◆ **What to do**: Take the entries below and print only the lines from the one with "high sample counts" through the one with "rw [polarityStep_cfg, hedge] at hreached", exactly as they stand, both ends included.

:: Records provided ::

/-- Settles O21: the first sample leaves the decoder just acquired and the edge detector in a high run, and there one more
high sample counts on and does nothing else. -/
theorem syncPulseLengthDoesNotMatter : Obligations.SyncPulseLengthDoesNotMatter := by
  intro m m' s t hen ht hreached
  rw [exec_smpHi] at ht
  cases ht
  have hedge := polarityStep_edge true s hen
  have hacquired : (polarityStep true s).dec = .acquired := by
    rw [polarityStep_cfg, hedge] at hreached
    exact polarityStep_true_dec_of_reached hen hreached
  have hcounts : edgeAfter true (polarityStep true s).edge = _ :=
    edgeAfter_of_same (by rw [hedge]; rfl) (by rw [hedge]; rfl)
  refine ⟨satSucc (polarityStep true s).edge.runLen, satSucc_toNat _, ?_⟩
  rw [exec_smpHi, polarityStep_true_of_acquired (by rwa [polarityStep_cfg]) hacquired, hcounts]
  rfl

/-! ## SYNC_MIN 0 and 1 (R124 item 1) -/

@[simp] theorem syncStep_true_frm (s : State cap) : (syncStep true s).frm = s.frm := by
  rw [syncStep_true]; split <;> rfl

/-- R145, R160, R168: a sample that gives no data bit counts no packet and sends no frame. -/
theorem polarityStep_cnt_frm_of_not_dataEdge (pol : Bool) {s : State cap} (h : ¬ DataEdge s) :
    (polarityStep pol s).cnt = s.cnt ∧ (polarityStep pol s).frm = s.frm := by
  obtain ⟨-, heq⟩ | ⟨-, -, heq⟩ | ⟨-, -, -, heq⟩ | ⟨-, -, -, -, heq⟩ | ⟨hen, -, hs, hf, hhigh, -⟩ :=
    polarityStep_cases pol s
  case inr.inr.inr.inr => exact absurd ⟨⟨hen, hhigh⟩, hs, hf⟩ h
  all_goals rw [heq]; simp

/-- R124 item 1: after the preamble's edge the run is low, so the next low sample is no falling edge. -/
theorem not_dataEdge_of_noBitDue {s : State cap} (h : NoBitDue s) : ¬ DataEdge s := by
  obtain ⟨-, -, -, hlow⟩ := h
  rintro ⟨⟨-, -, hhigh⟩, hs, hf⟩
  exact absurd ((hlow hs hf).symm.trans hhigh) nofun

/-- R124 item 1: a high sample acquires sync, as every run is at least 1 long, and a low one leaves a low run and no bit. -/
theorem polarityStep_keeps_noBitDue (pol : Bool) {s : State cap} (h : NoBitDue s) : NoBitDue (polarityStep pol s) := by
  have hnodata := not_dataEdge_of_noBitDue h
  obtain ⟨hmin, hbit, hbyte, hlow⟩ := h
  obtain ⟨-, heq⟩ | ⟨hen, rfl, -⟩ | ⟨-, -, -, heq⟩ | ⟨-, -, -, -, heq⟩ | ⟨hen, -, hs, hf, hhigh, -⟩ :=
    polarityStep_cases pol s
  case inl => exact heq.symm ▸ ⟨hmin, hbit, hbyte, hlow⟩
  case inr.inl =>
    have hdec := polarityStep_true_dec_of_reached hen (Nat.le_trans hmin (nextRun_pos true s.edge))
    rw [NoBitDue, polarityStep_cfg, hdec]
    exact ⟨hmin, rfl, rfl, fun _ hf => absurd hf nofun⟩
  case inr.inr.inl | inr.inr.inr.inl =>
    rw [heq]
    exact ⟨hmin, hbit, hbyte, fun _ _ => rfl⟩
  case inr.inr.inr.inr => exact absurd ⟨⟨hen, hhigh⟩, hs, hf⟩ hnodata

/-- R212: a write of CTRL that leaves EN at 1 touches neither SYNC_MIN nor the decoder. -/
theorem controlWrite_keeps_noBitDue {d : RegWord} {s : State cap} (hd : ctrlEn d = true) (h : NoBitDue s) :
    NoBitDue (((s.clearCounters d).disableClear d).setCfg (ctrlWritten d s.cfg)) := by
  simpa [NoBitDue, hd, ctrlWritten] using h

/-- Settles O22: no instruction has a data bit to take, so none completes a packet; the configuration is locked, and a write
of CTRL may clear the counters. -/
theorem noBitWithTinySyncMin : Obligations.NoBitWithTinySyncMin := by
  intro i s t hrst hen h ht
  cases exec_effect ht with
  | high | low =>
    obtain ⟨hcnt, hfrm⟩ := polarityStep_cnt_frm_of_not_dataEdge _ (not_dataEdge_of_noBitDue h)
    exact ⟨fun _ => polarityStep_keeps_noBitDue _ h, hfrm, .inl hcnt⟩
  | read | status | pop | ignored => exact ⟨fun _ => h, rfl, .inl rfl⟩
  | config =>
    rw [if_pos hen]
    exact ⟨fun _ => h, rfl, .inl rfl⟩
  | control d =>
    exact ⟨fun hd => controlWrite_keeps_noBitDue hd h, by simp, (HostPart.transaction (.control d) nofun).cnt⟩
  | reset => exact absurd rfl hrst

end Sys2Proof.Machine
end

section
/-! PROOFS. What the falling edge at the end of a high run does in a synchronised decoder (R140 to R145): the edge that is
discarded, a data bit, a byte that is committed, and the last bit of a packet with its verdict (R160 to R166). -/

open Sys2Proof Sys2Proof.Machine

namespace Sys2Proof.Machine

variable {cap : Nat}

/-! ## The bit and the byte of a falling edge, in numbers (R142 to R144) -/

/-- The bit that the falling edge after this high run gives (R142). -/
def edgeBit (s : State cap) : Bool := classify s.edge.runLen s.cfg.bitThresh

theorem edgeBit_toNat (s : State cap) :
    (edgeBit s).toNat = if s.cfg.bitThresh.toNat ≤ s.edge.runLen.toNat then 1 else 0 := by
  rw [edgeBit, classify]
  split
  next h => rw [decide_eq_true h, Bool.toNat_true]
  next h => rw [decide_eq_false h, Bool.toNat_false]

/-- R143: the accumulator with the edge's bit. -/
theorem shiftIn_edgeBit_toNat (s : State cap) : (shiftIn s.dec.acc (edgeBit s)).toNat = byteWithBit s := by
  rw [shiftIn_toNat, edgeBit_toNat, byteWithBit]

/-- The state that Validate meets at the edge that completes a packet: a low run, and the last byte in the buffer (R145). -/
def withPacket (s : State cap) : State cap := (s.setEdge lowRunStarted).setBuf (bufAfterBit (edgeBit s) s)

@[simp] theorem withPacket_cfg (s : State cap) : (withPacket s).cfg = s.cfg := rfl

/-- R144: byte by byte, the buffer that the eighth bit leaves. -/
theorem withPacket_byte_toNat {s : State cap} (hidx : s.dec.byteIdx.toNat < cap) (i : Nat) :
    ((withPacket s).buf.byte i).toNat = packetByte s i := by
  rw [withPacket, State.setBuf_buf, bufAfterBit, packetByte]
  split
  next hi => rw [hi, Buffer.byte_put_self _ _ _ hidx, shiftIn_edgeBit_toNat]
  next hi => rw [Buffer.byte_put_of_ne _ _ _ _ hi]

/-! ## The verdict in numbers (R161 to R166) -/

/-- R163: the filter is its three bytes, the first on top. -/
theorem addrFilter_toNat (f : BitVec 24) :
    f.toNat = (filterByte0 f).toNat * 65536 + (filterByte1 f).toNat * 256 + (filterByte2 f).toNat := by
  have hf := f.isLt
  simp only [filterByte0, filterByte1, filterByte2, BitVec.extractLsb'_toNat, Nat.shiftRight_eq_div_pow]
  omega

/-- R163: the address match compares two numbers of three bytes. -/
theorem addrMatch_iff (b : Buffer cap) (f : BitVec 24) :
    addrMatch b f = true ↔
      (b.byte 0).toNat * 65536 + (b.byte 1).toNat * 256 + (b.byte 2).toNat = f.toNat := by
  have h0 := (b.byte 0).isLt
  have h1 := (b.byte 1).isLt
  have h2 := (b.byte 2).isLt
  have hf0 := (filterByte0 f).isLt
  have hf1 := (filterByte1 f).isLt
  have hf2 := (filterByte2 f).isLt
  simp only [addrMatch, Bool.and_eq_true, beq_iff_eq, ← BitVec.toNat_inj]
  rw [addrFilter_toNat]
  omega

/-- R161, R162: the checksum comparison of two numbers. -/
theorem chkOk_iff (b : Buffer cap) (l : Nat) (offset : Byte) :
    chkOk b l offset = true ↔
      ((∑ i ∈ Finset.range (l - 1), (b.byte i).toNat) + offset.toNat) % 256 = (b.byte (l - 1)).toNat := by
  rw [chkOk, beq_iff_eq, ← BitVec.toNat_inj, BitVec.toNat_add, byteSum_toNat, Nat.mod_add_mod, eq_comm]

section
variable {s : State cap} (hidx : s.dec.byteIdx.toNat < cap)
include hidx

:::

◆ **Task result**:
high sample counts on and does nothing else. -/
theorem syncPulseLengthDoesNotMatter : Obligations.SyncPulseLengthDoesNotMatter := by
  intro m m' s t hen ht hreached
  rw [exec_smpHi] at ht
  cases ht
  have hedge := polarityStep_edge true s hen
  have hacquired : (polarityStep true s).dec = .acquired := by
    rw [polarityStep_cfg, hedge] at hreached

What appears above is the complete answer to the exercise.